- Assignment: Every line with the string "startFlush" in it belongs in your answer, so copy them all from the data.
--- Record set Enclosed Below ---
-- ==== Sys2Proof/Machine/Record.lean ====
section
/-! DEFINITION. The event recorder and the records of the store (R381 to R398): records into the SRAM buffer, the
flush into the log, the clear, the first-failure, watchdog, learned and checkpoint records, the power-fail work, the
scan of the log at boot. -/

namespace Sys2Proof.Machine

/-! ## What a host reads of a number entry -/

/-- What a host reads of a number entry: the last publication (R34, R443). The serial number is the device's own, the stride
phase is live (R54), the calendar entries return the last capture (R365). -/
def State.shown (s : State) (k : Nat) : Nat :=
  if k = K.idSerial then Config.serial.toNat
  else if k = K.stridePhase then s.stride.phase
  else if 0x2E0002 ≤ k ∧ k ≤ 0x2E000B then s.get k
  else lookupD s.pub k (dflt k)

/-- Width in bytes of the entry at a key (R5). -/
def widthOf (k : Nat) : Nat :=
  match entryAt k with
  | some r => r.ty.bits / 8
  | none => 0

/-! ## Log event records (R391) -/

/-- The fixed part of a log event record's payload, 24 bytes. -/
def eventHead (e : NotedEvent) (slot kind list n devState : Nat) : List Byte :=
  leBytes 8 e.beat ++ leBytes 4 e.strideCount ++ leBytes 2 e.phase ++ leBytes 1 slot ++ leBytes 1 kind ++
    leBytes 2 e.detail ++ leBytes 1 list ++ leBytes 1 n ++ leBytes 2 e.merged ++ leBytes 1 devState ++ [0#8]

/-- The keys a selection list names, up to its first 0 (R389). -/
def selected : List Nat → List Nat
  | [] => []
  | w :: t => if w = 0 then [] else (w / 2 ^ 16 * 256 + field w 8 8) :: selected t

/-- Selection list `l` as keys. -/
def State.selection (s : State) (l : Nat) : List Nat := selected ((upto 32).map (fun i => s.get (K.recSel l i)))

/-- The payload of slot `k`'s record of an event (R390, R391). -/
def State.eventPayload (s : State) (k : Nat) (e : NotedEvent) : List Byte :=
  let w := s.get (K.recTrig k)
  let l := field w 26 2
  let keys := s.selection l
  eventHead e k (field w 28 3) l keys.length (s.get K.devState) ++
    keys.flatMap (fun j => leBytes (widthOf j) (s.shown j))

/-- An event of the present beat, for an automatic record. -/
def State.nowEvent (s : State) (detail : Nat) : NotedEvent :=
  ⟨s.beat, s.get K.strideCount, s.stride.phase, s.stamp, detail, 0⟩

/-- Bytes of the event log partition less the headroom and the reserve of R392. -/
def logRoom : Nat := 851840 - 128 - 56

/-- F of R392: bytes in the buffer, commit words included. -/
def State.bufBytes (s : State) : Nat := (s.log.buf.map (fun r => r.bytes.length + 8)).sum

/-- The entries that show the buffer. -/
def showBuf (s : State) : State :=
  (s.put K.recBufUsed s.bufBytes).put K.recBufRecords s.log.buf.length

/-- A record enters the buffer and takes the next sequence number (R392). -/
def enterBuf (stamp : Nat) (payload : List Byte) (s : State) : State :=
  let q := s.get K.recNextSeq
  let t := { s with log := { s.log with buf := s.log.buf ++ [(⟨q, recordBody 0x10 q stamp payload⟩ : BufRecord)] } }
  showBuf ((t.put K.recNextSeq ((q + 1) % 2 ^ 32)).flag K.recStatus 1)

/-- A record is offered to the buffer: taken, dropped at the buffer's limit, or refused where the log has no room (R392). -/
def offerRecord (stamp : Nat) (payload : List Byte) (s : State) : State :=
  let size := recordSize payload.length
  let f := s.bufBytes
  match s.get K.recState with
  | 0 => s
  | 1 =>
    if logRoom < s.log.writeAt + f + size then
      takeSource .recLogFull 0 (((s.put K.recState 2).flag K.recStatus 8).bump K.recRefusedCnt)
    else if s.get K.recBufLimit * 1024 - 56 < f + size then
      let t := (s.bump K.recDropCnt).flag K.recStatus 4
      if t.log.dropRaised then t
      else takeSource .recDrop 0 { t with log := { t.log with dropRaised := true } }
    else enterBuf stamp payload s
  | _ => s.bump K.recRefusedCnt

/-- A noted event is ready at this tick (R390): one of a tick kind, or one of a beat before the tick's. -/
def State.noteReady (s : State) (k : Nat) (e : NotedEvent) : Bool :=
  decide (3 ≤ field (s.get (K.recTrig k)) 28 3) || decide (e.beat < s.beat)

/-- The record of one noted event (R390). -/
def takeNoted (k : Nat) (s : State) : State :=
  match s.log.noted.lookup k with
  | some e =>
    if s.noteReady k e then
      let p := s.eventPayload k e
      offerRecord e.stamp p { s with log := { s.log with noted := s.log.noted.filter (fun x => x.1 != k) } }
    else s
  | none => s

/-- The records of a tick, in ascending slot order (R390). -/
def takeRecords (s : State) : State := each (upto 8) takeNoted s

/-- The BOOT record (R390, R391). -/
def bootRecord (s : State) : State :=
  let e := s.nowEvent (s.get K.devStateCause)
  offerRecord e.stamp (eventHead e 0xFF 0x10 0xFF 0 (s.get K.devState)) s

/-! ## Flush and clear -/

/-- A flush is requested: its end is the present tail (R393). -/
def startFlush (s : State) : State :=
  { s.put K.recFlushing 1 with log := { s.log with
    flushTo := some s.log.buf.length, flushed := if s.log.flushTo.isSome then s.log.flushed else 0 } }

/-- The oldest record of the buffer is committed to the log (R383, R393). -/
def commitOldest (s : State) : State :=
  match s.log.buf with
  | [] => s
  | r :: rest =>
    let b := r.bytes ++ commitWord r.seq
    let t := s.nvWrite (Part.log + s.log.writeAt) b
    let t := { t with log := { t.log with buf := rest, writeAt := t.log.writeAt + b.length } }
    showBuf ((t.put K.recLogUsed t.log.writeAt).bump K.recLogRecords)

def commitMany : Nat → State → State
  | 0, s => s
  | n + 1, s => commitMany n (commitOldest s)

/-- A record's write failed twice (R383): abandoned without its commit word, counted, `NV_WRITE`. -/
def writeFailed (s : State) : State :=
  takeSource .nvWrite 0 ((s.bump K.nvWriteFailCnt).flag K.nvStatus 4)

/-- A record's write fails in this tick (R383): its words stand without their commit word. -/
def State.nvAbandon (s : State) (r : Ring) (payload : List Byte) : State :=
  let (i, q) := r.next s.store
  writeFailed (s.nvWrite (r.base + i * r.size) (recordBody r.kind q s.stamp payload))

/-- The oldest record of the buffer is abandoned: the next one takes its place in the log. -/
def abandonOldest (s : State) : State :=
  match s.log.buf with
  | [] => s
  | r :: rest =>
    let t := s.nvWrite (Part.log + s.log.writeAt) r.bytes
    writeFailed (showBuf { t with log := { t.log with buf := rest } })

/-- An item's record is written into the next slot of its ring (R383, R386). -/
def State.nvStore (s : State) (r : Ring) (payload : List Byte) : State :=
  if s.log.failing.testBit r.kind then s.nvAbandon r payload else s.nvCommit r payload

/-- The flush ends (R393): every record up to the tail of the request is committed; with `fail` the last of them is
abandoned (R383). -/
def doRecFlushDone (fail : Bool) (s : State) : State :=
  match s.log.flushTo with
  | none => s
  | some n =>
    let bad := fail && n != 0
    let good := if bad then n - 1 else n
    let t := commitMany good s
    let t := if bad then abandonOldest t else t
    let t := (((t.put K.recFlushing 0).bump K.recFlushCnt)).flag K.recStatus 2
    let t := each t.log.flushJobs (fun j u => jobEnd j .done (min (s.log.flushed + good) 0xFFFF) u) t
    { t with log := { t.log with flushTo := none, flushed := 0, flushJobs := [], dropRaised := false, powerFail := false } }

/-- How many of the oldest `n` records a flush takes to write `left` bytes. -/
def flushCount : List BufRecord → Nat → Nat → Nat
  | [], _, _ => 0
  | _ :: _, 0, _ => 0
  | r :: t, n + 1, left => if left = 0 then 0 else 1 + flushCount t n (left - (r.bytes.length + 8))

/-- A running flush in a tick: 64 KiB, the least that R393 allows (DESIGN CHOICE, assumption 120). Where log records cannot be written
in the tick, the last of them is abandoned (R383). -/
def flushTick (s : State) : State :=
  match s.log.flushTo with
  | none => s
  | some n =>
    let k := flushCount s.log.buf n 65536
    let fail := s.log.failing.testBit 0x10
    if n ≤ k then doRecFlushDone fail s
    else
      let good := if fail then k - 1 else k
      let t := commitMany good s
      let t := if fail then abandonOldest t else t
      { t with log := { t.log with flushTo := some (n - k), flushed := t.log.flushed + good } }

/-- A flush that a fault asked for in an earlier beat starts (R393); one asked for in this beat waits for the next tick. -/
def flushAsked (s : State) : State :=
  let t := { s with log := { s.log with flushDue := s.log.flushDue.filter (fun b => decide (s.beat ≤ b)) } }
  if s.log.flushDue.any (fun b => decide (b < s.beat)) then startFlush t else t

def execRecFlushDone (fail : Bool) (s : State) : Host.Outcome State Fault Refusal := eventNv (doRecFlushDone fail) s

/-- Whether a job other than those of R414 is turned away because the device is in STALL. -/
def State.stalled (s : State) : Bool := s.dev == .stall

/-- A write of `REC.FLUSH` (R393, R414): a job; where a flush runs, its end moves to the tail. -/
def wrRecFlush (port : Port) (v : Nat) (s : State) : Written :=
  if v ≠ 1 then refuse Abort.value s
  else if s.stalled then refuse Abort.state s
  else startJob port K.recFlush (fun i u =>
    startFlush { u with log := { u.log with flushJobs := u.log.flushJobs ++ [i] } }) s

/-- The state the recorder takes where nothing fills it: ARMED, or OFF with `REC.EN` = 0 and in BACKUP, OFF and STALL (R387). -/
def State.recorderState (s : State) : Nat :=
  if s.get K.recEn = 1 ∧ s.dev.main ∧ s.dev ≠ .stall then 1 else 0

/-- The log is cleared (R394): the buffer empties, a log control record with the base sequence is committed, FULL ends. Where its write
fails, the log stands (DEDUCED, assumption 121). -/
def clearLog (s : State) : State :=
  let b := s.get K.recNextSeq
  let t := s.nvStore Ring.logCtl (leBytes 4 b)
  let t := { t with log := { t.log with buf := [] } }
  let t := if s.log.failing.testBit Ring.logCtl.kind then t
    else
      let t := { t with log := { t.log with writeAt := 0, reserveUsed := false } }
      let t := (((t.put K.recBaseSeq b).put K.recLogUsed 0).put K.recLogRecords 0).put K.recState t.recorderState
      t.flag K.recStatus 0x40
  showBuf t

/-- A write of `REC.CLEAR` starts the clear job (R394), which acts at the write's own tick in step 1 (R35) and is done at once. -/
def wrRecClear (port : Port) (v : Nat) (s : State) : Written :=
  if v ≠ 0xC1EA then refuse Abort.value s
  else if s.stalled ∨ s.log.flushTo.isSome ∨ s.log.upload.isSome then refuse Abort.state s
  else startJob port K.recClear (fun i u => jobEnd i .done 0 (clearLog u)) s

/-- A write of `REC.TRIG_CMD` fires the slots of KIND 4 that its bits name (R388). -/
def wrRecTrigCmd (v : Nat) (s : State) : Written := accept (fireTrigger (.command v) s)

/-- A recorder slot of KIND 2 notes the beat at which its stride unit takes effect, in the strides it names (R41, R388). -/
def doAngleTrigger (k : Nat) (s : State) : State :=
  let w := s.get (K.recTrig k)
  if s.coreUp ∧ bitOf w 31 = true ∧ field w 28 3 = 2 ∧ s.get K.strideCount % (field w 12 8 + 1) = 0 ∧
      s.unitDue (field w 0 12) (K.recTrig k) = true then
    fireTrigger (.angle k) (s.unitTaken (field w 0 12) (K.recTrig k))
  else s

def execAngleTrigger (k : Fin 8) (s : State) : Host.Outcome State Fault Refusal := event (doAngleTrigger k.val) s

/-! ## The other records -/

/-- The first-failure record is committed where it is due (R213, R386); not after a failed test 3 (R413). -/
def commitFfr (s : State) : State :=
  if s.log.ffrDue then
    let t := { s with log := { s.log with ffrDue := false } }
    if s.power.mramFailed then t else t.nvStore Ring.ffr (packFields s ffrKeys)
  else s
--- End of Enclosed Record set ---
- Response below:
def startFlush (s : State) : State :=
  if s.log.flushDue.any (fun b => decide (b < s.beat)) then startFlush t else t
    startFlush { u with log := { u.log with flushJobs := u.log.flushJobs ++ [i] } }) s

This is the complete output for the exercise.